* **Task description**: What lines in the material hold the string "withXfer"? Return every one of them.

Material for the task section start

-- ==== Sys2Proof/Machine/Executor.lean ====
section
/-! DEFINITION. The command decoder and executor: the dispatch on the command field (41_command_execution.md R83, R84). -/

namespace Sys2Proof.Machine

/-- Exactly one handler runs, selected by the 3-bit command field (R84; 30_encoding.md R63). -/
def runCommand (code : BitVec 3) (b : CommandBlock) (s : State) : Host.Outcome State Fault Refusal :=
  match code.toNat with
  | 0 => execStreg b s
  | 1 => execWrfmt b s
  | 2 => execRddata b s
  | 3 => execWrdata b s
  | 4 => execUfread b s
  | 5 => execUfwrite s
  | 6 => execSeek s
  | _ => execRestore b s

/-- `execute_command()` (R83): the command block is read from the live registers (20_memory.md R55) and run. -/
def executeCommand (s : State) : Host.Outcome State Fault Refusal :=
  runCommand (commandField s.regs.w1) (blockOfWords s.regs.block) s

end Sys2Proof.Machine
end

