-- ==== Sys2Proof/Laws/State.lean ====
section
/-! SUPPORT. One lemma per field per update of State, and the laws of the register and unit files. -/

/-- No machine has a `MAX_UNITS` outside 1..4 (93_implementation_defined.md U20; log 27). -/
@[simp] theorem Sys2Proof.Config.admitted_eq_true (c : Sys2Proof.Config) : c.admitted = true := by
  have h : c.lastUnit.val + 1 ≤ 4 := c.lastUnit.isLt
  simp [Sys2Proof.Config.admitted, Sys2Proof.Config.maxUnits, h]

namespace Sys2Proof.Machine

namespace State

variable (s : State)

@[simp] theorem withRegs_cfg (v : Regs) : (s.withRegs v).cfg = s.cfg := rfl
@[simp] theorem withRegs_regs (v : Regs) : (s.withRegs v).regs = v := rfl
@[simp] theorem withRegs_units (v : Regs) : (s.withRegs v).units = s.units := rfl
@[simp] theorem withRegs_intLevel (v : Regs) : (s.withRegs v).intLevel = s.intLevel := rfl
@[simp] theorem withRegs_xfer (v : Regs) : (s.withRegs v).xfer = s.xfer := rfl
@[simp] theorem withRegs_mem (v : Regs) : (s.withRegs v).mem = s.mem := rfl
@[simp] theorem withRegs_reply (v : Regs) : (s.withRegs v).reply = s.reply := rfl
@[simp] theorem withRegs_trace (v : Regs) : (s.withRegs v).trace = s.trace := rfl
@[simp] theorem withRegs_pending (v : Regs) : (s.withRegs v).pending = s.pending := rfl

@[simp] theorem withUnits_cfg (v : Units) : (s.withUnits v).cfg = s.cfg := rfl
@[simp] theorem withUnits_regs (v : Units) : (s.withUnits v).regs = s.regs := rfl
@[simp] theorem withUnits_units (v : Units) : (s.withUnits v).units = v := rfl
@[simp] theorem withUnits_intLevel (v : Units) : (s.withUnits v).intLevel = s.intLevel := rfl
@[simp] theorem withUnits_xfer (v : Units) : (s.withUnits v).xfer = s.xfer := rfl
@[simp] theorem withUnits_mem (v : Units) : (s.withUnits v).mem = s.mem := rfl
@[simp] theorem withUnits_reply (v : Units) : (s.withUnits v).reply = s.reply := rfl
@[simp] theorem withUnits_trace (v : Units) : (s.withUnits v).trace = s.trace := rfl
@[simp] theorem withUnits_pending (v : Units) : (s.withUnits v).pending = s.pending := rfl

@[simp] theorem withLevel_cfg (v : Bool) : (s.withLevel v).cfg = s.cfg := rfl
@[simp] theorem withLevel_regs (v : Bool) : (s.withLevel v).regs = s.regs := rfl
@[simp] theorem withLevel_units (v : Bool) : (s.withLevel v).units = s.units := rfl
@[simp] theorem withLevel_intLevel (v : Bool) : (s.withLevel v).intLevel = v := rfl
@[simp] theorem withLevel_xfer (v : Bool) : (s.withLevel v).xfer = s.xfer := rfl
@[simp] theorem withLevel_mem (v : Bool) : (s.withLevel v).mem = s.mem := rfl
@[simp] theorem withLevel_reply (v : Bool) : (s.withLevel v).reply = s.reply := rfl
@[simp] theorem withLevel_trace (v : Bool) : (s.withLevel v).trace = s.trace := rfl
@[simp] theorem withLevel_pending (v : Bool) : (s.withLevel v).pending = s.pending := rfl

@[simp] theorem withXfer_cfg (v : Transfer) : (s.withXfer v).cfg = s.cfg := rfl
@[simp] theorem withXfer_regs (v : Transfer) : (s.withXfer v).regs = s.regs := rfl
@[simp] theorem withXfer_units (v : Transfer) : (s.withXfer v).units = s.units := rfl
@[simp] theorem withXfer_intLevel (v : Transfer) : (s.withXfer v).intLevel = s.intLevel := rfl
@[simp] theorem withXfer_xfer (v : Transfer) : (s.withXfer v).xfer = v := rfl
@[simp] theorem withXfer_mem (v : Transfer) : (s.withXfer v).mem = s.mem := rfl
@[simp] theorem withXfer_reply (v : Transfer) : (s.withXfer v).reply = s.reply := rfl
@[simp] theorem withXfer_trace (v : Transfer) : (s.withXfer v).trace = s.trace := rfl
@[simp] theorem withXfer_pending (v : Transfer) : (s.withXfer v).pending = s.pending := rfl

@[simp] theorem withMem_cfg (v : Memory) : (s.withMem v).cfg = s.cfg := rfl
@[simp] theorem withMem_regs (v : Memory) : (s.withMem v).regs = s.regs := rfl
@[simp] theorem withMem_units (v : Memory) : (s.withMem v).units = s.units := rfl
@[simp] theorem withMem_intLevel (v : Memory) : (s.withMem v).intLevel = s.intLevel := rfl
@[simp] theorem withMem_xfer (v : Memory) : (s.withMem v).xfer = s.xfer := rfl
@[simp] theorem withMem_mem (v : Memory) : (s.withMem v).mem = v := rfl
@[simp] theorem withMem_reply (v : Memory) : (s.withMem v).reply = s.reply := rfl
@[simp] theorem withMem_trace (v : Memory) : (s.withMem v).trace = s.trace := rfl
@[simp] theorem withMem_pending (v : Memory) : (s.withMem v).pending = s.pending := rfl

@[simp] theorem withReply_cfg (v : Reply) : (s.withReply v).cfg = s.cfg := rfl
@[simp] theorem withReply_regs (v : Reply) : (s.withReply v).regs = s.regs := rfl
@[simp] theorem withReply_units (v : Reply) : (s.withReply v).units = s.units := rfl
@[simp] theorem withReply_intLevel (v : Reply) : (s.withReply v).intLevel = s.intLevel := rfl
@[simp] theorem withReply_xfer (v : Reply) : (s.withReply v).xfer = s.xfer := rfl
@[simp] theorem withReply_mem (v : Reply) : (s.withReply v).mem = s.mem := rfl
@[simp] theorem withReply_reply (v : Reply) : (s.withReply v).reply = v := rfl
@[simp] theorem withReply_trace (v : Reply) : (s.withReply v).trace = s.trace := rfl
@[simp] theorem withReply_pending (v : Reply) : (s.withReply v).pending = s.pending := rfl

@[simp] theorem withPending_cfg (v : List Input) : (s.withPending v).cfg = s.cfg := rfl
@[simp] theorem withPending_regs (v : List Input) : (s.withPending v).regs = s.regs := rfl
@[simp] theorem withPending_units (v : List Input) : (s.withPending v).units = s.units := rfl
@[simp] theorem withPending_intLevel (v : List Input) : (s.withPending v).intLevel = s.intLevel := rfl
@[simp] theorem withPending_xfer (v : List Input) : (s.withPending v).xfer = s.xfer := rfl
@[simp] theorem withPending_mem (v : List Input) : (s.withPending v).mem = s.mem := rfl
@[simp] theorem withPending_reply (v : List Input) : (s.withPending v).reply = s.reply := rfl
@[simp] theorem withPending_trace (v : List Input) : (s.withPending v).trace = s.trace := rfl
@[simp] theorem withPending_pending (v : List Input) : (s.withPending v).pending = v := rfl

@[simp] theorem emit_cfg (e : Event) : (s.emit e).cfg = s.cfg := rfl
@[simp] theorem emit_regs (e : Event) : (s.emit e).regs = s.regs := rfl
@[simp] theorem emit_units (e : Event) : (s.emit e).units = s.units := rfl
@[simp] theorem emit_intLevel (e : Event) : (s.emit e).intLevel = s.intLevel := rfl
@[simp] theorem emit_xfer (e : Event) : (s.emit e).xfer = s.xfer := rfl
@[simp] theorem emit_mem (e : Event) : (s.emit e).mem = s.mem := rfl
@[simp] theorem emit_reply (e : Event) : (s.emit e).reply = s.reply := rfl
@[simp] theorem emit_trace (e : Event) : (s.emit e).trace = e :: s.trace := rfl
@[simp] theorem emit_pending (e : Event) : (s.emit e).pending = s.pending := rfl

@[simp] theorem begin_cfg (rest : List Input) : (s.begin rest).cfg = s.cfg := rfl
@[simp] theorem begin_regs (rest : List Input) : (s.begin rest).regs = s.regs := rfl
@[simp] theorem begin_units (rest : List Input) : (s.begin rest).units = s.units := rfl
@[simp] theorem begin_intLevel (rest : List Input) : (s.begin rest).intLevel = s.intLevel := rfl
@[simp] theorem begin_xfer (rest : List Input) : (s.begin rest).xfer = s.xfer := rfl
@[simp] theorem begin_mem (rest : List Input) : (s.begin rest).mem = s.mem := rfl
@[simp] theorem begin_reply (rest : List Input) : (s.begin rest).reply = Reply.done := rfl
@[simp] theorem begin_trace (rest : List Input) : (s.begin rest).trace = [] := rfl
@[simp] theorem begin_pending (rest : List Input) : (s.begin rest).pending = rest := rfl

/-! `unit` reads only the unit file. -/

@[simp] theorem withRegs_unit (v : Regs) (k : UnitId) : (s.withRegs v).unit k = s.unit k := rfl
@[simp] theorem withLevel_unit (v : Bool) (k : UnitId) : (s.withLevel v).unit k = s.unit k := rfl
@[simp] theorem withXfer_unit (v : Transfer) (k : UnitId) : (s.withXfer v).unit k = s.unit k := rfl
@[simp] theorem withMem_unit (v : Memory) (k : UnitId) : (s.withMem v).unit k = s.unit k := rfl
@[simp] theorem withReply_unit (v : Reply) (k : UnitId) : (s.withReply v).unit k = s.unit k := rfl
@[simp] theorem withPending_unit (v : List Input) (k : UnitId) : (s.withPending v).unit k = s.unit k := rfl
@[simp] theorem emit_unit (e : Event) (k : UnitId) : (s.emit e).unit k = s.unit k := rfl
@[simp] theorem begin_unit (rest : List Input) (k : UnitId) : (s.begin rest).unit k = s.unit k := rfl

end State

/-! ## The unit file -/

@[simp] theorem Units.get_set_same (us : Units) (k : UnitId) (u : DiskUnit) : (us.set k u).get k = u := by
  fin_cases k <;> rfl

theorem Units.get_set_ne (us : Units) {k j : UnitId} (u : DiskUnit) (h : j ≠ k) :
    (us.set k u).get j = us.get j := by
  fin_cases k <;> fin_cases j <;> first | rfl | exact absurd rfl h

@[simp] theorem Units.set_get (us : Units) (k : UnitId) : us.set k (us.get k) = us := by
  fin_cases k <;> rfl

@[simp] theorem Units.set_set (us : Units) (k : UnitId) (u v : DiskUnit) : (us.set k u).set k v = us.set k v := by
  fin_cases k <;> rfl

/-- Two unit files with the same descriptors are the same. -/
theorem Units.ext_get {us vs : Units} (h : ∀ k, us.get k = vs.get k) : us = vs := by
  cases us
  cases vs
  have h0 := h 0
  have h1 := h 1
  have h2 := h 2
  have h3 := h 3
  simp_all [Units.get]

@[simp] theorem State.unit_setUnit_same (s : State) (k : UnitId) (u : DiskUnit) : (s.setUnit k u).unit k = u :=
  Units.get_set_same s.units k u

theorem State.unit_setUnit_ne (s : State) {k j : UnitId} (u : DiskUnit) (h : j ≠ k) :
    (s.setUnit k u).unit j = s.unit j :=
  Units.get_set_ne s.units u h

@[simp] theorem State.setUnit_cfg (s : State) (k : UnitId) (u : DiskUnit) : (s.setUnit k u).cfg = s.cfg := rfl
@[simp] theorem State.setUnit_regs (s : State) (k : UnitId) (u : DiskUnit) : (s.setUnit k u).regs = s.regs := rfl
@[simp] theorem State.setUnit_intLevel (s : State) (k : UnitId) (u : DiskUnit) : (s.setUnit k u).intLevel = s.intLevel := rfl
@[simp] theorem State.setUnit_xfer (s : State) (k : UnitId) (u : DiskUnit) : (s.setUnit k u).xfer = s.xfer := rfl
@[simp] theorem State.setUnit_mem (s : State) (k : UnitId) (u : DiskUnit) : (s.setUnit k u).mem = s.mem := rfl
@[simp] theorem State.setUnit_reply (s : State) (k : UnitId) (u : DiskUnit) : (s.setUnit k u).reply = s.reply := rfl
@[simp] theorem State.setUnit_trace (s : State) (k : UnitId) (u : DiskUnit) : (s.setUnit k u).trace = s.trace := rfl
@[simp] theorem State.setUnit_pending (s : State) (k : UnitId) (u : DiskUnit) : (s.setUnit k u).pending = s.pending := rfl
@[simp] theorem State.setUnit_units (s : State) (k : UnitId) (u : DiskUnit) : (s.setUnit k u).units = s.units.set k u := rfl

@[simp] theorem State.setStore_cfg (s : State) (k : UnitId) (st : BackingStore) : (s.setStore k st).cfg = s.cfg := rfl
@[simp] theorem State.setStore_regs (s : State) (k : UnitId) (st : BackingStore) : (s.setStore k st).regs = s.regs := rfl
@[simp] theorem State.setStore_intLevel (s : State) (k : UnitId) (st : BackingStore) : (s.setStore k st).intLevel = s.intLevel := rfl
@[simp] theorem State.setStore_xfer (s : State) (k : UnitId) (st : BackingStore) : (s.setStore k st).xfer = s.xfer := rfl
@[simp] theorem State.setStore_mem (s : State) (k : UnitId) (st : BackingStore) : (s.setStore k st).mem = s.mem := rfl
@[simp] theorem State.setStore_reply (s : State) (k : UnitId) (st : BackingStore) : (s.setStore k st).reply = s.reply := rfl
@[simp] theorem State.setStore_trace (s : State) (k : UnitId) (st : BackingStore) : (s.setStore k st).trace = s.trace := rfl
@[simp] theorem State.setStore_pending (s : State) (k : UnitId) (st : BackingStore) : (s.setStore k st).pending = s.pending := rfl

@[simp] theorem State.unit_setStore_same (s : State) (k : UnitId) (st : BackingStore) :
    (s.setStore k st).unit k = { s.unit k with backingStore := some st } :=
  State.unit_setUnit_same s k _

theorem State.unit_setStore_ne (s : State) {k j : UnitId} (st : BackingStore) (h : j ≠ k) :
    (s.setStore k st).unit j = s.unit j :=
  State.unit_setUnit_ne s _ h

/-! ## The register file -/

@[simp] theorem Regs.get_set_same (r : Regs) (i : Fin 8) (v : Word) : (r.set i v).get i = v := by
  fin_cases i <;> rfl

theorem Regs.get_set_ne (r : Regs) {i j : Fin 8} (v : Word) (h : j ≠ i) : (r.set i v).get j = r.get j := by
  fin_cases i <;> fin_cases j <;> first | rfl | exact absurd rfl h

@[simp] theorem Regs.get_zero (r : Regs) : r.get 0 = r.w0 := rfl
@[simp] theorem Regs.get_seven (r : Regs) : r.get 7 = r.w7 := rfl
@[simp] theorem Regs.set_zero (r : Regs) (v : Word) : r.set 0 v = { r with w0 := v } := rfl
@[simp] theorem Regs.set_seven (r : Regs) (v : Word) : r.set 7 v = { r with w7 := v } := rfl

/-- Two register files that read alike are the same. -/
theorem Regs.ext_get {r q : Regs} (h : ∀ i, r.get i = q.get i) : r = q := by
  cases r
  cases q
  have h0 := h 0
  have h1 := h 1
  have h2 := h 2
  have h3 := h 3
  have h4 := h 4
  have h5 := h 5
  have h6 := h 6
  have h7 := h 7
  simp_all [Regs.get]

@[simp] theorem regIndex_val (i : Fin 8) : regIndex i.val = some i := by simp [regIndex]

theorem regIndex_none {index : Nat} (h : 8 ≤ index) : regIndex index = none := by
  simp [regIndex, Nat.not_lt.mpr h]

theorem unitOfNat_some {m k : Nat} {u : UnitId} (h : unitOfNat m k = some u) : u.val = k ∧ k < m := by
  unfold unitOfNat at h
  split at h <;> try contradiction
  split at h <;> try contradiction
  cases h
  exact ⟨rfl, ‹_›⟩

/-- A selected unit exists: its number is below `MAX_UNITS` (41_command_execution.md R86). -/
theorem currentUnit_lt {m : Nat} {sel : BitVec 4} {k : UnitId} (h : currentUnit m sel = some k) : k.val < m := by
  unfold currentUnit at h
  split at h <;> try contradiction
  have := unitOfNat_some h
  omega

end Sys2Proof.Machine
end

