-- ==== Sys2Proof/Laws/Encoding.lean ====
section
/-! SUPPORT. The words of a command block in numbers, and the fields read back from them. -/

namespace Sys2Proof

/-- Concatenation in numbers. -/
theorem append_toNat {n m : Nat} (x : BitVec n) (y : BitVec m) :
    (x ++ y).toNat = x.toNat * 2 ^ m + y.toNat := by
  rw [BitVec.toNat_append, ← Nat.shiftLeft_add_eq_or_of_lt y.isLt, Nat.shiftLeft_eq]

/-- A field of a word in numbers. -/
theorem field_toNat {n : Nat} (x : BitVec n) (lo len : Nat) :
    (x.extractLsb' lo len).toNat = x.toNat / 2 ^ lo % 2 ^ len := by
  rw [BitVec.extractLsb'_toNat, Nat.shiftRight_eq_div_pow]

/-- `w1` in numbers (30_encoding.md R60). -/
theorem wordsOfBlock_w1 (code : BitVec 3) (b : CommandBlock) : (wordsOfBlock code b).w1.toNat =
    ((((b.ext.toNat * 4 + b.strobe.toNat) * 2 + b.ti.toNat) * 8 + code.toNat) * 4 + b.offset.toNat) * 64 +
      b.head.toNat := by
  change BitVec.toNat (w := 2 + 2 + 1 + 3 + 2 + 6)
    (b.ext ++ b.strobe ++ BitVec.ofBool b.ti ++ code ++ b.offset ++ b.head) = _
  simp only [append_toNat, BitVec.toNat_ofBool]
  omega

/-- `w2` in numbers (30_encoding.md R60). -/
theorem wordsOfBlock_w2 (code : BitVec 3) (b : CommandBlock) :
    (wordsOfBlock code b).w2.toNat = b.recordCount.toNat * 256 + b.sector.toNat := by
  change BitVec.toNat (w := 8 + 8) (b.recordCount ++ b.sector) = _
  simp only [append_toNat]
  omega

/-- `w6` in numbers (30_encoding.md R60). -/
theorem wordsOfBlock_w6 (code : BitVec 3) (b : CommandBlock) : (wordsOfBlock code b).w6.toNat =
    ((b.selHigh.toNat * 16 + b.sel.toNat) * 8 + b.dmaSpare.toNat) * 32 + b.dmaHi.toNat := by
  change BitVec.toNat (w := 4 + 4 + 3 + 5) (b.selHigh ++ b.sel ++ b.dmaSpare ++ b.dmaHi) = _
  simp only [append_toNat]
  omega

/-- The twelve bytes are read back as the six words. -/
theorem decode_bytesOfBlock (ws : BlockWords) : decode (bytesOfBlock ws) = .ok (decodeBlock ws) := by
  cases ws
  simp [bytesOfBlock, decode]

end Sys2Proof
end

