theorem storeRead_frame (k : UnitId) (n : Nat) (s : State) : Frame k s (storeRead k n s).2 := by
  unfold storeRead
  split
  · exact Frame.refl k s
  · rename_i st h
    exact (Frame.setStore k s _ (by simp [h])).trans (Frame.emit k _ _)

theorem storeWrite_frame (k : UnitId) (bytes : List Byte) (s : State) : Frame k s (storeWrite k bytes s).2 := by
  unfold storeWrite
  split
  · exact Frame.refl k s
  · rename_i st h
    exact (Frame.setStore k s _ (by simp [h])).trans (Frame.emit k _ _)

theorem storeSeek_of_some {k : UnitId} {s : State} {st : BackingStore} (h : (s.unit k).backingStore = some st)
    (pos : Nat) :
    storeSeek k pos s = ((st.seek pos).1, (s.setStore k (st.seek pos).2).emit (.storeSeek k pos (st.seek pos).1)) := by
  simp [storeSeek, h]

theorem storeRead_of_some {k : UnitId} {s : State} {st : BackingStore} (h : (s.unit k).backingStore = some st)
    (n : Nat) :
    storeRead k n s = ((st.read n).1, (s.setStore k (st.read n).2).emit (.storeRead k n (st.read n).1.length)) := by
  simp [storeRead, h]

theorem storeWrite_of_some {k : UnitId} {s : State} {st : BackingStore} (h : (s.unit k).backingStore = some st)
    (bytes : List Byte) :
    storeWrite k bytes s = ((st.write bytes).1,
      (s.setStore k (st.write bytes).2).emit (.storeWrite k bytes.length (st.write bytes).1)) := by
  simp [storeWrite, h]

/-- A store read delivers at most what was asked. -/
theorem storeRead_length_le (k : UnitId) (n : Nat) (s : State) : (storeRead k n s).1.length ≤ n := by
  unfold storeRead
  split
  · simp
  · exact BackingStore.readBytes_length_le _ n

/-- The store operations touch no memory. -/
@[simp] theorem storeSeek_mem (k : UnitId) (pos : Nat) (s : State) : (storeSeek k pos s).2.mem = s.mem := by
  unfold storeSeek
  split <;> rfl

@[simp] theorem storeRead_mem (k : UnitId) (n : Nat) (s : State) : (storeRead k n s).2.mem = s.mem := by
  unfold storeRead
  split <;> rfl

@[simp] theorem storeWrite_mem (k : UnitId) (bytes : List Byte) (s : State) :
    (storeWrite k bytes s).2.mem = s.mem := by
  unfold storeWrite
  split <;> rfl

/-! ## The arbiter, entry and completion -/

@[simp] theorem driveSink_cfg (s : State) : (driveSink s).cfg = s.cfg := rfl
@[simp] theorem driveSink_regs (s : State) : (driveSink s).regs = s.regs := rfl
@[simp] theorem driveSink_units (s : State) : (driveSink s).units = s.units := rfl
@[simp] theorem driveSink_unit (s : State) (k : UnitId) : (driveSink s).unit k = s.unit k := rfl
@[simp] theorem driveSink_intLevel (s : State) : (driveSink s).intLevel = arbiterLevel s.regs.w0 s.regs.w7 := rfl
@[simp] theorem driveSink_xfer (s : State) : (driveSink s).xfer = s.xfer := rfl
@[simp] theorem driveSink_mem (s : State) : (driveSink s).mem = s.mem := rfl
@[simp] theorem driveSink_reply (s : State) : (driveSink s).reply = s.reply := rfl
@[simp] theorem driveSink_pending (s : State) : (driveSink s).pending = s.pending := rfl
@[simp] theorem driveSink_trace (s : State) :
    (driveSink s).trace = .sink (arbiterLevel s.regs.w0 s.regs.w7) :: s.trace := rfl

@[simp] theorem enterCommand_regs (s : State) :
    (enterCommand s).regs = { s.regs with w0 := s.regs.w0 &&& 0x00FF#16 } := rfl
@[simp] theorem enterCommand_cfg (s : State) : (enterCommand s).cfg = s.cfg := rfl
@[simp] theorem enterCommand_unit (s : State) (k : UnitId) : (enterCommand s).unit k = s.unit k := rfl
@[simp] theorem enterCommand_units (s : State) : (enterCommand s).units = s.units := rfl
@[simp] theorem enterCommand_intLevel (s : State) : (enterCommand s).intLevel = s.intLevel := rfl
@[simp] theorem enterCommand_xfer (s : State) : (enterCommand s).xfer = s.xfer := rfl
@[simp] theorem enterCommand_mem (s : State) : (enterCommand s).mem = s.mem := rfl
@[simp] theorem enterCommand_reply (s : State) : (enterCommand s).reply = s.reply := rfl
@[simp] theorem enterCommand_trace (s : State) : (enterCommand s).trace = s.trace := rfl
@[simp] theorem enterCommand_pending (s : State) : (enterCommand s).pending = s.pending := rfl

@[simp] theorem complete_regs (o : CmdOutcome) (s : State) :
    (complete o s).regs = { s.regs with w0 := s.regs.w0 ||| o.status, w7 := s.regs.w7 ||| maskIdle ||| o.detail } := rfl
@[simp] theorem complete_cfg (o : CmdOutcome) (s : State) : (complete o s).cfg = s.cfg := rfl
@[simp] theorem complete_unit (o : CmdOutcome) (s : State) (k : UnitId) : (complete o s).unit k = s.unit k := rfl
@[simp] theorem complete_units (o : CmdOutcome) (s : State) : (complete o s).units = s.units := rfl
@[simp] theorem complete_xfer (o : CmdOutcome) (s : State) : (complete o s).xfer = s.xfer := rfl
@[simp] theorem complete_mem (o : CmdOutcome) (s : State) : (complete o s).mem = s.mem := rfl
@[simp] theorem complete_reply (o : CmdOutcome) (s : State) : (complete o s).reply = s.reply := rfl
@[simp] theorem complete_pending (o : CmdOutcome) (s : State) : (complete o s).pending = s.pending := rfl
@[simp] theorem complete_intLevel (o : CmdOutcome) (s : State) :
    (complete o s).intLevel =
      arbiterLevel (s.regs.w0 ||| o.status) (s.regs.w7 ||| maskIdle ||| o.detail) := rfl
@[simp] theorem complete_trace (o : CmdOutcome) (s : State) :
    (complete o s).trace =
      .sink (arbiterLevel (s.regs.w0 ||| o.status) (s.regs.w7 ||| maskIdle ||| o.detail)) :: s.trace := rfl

Material for the task section end

* **Reply**:
@[simp] theorem withXfer_cfg (v : Transfer) : (s.withXfer v).cfg = s.cfg := rfl
@[simp] theorem withXfer_regs (v : Transfer) : (s.withXfer v).regs = s.regs := rfl
@[simp] theorem withXfer_units (v : Transfer) : (s.withXfer v).units = s.units := rfl
@[simp] theorem withXfer_intLevel (v : Transfer) : (s.withXfer v).intLevel = s.intLevel := rfl
@[simp] theorem withXfer_xfer (v : Transfer) : (s.withXfer v).xfer = v := rfl
@[simp] theorem withXfer_mem (v : Transfer) : (s.withXfer v).mem = s.mem := rfl
@[simp] theorem withXfer_reply (v : Transfer) : (s.withXfer v).reply = s.reply := rfl
@[simp] theorem withXfer_trace (v : Transfer) : (s.withXfer v).trace = s.trace := rfl
@[simp] theorem withXfer_pending (v : Transfer) : (s.withXfer v).pending = s.pending := rfl
@[simp] theorem withXfer_unit (v : Transfer) (k : UnitId) : (s.withXfer v).unit k = s.unit k := rfl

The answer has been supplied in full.